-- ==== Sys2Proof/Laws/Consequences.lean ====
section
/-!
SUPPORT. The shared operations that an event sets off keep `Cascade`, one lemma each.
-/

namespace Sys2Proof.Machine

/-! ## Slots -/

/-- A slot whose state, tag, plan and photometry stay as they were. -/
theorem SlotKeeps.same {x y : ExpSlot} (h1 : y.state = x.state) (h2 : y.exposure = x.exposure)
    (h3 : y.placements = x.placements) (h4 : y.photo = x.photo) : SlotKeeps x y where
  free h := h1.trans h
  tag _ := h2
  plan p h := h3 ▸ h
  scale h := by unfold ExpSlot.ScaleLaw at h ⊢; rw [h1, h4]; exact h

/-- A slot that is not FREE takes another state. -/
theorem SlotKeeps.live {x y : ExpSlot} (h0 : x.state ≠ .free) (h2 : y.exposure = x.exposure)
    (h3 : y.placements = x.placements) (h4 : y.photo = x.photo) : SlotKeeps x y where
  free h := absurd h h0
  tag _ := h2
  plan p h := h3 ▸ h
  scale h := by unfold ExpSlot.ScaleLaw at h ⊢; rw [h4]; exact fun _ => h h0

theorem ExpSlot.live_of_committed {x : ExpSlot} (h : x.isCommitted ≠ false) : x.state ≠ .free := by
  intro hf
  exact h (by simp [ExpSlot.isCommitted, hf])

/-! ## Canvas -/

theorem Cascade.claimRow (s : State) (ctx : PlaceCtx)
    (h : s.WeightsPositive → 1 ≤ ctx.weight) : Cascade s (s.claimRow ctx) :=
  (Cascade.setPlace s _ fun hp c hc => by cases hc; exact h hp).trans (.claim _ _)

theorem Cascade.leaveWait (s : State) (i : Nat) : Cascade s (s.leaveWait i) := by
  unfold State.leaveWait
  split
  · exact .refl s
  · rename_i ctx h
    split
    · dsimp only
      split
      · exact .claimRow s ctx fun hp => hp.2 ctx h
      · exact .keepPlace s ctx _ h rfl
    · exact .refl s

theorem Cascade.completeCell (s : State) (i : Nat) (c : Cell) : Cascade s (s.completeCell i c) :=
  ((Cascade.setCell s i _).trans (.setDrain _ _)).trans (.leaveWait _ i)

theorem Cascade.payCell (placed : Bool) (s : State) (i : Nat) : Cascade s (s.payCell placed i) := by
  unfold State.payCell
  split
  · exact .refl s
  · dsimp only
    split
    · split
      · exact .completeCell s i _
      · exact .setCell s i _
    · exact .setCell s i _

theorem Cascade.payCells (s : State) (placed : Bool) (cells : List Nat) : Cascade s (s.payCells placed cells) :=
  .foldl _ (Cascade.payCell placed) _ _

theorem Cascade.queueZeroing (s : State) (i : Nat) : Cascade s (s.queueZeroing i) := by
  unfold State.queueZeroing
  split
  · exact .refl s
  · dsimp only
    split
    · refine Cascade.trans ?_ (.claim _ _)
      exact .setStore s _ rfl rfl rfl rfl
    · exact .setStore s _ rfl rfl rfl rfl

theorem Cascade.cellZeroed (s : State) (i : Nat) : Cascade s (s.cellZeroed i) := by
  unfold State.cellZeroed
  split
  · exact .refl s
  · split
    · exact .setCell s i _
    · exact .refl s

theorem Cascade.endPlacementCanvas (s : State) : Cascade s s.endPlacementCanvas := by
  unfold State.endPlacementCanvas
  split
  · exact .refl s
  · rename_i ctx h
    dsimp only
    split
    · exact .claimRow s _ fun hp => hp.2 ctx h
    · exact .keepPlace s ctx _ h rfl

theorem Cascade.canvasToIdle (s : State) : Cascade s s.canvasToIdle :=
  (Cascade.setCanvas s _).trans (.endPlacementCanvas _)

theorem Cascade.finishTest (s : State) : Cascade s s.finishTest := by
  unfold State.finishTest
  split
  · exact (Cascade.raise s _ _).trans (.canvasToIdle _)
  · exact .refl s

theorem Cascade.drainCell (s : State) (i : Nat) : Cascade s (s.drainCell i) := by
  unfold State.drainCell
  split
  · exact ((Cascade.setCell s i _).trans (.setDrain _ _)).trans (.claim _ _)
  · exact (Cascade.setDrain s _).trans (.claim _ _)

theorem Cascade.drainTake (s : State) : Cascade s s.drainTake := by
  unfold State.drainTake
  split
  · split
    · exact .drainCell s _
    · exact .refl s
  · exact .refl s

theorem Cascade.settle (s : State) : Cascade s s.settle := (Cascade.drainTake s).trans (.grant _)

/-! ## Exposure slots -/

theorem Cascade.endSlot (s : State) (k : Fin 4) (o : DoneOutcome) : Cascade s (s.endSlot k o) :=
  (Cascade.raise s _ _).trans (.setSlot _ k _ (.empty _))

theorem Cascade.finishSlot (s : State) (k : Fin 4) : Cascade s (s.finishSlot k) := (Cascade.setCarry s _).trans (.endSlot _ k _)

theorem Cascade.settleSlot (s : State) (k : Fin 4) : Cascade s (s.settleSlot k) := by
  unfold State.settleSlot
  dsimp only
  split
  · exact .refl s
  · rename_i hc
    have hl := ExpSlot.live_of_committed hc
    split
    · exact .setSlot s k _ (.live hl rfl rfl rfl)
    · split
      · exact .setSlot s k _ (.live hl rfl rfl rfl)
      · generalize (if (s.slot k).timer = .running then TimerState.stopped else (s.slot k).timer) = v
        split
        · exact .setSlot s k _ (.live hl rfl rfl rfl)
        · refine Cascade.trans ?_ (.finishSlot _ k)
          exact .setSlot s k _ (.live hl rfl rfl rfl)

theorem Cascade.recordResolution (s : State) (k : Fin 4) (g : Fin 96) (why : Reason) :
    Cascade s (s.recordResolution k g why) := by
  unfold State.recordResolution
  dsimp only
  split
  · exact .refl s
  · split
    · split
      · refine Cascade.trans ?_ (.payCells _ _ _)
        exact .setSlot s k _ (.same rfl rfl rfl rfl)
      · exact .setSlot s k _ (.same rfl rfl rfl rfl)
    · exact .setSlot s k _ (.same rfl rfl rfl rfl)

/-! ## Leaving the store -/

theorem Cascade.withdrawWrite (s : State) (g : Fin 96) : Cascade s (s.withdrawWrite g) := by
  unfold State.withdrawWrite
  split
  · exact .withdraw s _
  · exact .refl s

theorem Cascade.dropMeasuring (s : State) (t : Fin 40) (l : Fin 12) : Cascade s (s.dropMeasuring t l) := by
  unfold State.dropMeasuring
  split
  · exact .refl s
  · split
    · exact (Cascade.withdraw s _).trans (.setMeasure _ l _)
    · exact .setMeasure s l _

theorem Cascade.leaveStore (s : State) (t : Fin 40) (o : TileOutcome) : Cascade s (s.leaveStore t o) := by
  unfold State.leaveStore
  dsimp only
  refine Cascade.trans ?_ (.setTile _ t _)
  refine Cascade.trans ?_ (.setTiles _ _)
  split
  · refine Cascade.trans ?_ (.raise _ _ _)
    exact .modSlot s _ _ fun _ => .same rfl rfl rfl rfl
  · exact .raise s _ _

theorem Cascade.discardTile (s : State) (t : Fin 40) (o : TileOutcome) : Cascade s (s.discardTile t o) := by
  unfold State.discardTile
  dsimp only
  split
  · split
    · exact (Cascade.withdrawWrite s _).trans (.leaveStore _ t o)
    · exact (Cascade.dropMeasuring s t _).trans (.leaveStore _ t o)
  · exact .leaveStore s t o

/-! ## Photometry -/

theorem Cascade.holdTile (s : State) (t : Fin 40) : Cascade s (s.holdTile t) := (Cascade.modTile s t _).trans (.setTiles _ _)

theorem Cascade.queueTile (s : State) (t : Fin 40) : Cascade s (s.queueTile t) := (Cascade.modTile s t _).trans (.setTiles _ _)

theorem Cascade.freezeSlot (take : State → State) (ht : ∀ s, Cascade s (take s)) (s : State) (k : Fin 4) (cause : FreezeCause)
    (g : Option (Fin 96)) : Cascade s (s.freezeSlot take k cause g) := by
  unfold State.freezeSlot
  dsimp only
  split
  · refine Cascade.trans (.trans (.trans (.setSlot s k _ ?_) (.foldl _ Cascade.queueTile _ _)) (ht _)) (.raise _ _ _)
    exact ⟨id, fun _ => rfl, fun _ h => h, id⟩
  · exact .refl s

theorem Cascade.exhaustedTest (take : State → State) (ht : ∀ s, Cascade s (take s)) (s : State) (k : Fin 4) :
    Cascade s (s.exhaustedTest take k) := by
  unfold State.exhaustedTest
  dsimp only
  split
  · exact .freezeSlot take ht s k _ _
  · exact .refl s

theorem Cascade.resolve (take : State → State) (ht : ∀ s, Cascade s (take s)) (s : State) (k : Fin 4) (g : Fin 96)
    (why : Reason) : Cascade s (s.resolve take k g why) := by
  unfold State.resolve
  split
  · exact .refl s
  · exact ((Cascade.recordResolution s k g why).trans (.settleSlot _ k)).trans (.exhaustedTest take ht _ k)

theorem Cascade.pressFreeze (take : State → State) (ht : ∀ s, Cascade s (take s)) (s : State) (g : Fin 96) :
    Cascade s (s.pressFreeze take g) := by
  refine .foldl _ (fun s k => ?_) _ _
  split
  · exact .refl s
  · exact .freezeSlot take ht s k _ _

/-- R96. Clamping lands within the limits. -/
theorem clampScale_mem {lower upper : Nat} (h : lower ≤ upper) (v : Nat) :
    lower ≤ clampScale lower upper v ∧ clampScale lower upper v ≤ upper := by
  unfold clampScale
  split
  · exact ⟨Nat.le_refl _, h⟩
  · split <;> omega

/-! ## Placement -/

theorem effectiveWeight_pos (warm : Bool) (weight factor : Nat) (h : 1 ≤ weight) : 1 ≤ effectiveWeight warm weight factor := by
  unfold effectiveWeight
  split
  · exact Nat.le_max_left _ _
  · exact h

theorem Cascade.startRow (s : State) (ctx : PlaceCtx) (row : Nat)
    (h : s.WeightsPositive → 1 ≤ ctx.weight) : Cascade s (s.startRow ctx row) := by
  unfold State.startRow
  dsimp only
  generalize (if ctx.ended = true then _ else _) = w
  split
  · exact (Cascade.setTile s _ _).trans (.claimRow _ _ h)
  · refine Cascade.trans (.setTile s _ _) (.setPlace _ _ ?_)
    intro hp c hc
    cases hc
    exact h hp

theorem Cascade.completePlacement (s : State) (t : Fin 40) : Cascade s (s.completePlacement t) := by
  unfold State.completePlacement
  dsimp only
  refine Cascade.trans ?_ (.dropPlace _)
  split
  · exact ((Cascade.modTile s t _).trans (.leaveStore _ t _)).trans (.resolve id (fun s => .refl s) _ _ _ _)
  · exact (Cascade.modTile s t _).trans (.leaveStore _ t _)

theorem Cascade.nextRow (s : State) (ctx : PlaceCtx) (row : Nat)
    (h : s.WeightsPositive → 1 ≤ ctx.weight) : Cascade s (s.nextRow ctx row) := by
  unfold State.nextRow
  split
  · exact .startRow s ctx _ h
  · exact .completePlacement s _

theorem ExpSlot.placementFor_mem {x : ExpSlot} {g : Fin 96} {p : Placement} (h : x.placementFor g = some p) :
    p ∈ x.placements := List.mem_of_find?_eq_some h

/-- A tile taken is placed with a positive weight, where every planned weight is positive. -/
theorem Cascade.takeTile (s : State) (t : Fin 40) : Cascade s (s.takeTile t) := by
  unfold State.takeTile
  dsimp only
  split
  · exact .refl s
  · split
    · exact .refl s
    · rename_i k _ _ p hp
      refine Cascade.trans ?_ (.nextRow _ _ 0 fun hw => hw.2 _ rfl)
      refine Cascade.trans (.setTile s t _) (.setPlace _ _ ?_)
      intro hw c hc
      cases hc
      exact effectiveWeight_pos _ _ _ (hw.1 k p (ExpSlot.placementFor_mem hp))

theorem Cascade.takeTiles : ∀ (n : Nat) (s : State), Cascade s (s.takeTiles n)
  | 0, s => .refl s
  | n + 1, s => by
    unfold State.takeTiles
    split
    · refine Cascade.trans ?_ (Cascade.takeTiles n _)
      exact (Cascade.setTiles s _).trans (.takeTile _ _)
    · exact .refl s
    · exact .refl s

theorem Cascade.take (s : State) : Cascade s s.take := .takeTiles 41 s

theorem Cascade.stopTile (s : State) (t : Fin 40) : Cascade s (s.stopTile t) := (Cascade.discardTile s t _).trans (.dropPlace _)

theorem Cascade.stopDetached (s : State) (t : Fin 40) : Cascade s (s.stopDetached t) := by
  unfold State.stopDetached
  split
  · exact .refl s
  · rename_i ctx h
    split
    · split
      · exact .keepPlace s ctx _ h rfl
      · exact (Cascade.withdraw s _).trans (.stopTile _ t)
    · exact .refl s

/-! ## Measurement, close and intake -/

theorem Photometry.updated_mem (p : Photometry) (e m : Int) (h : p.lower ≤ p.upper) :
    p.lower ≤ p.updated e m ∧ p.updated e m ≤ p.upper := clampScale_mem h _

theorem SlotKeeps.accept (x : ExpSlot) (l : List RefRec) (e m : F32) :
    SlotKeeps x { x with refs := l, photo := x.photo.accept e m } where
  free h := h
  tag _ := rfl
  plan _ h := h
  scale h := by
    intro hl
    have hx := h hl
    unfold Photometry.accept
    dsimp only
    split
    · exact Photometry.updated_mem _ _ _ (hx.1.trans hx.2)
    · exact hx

********

__To do__
Please print the lines from the start of the records up to and including the line with "x.state) (h2 : y.exposure = x.exposure)", copying each one exactly and leaving out the rest.

__Result of the exercise__
-- ==== Sys2Proof/Laws/Consequences.lean ====
section
/-!
SUPPORT. The shared operations that an event sets off keep `Cascade`, one lemma each.
-/

namespace Sys2Proof.Machine

/-! ## Slots -/

/-- A slot whose state, tag, plan and photometry stay as they were. -/
theorem SlotKeeps.same {x y : ExpSlot} (h1 : y.state = x.state) (h2 : y.exposure = x.exposure)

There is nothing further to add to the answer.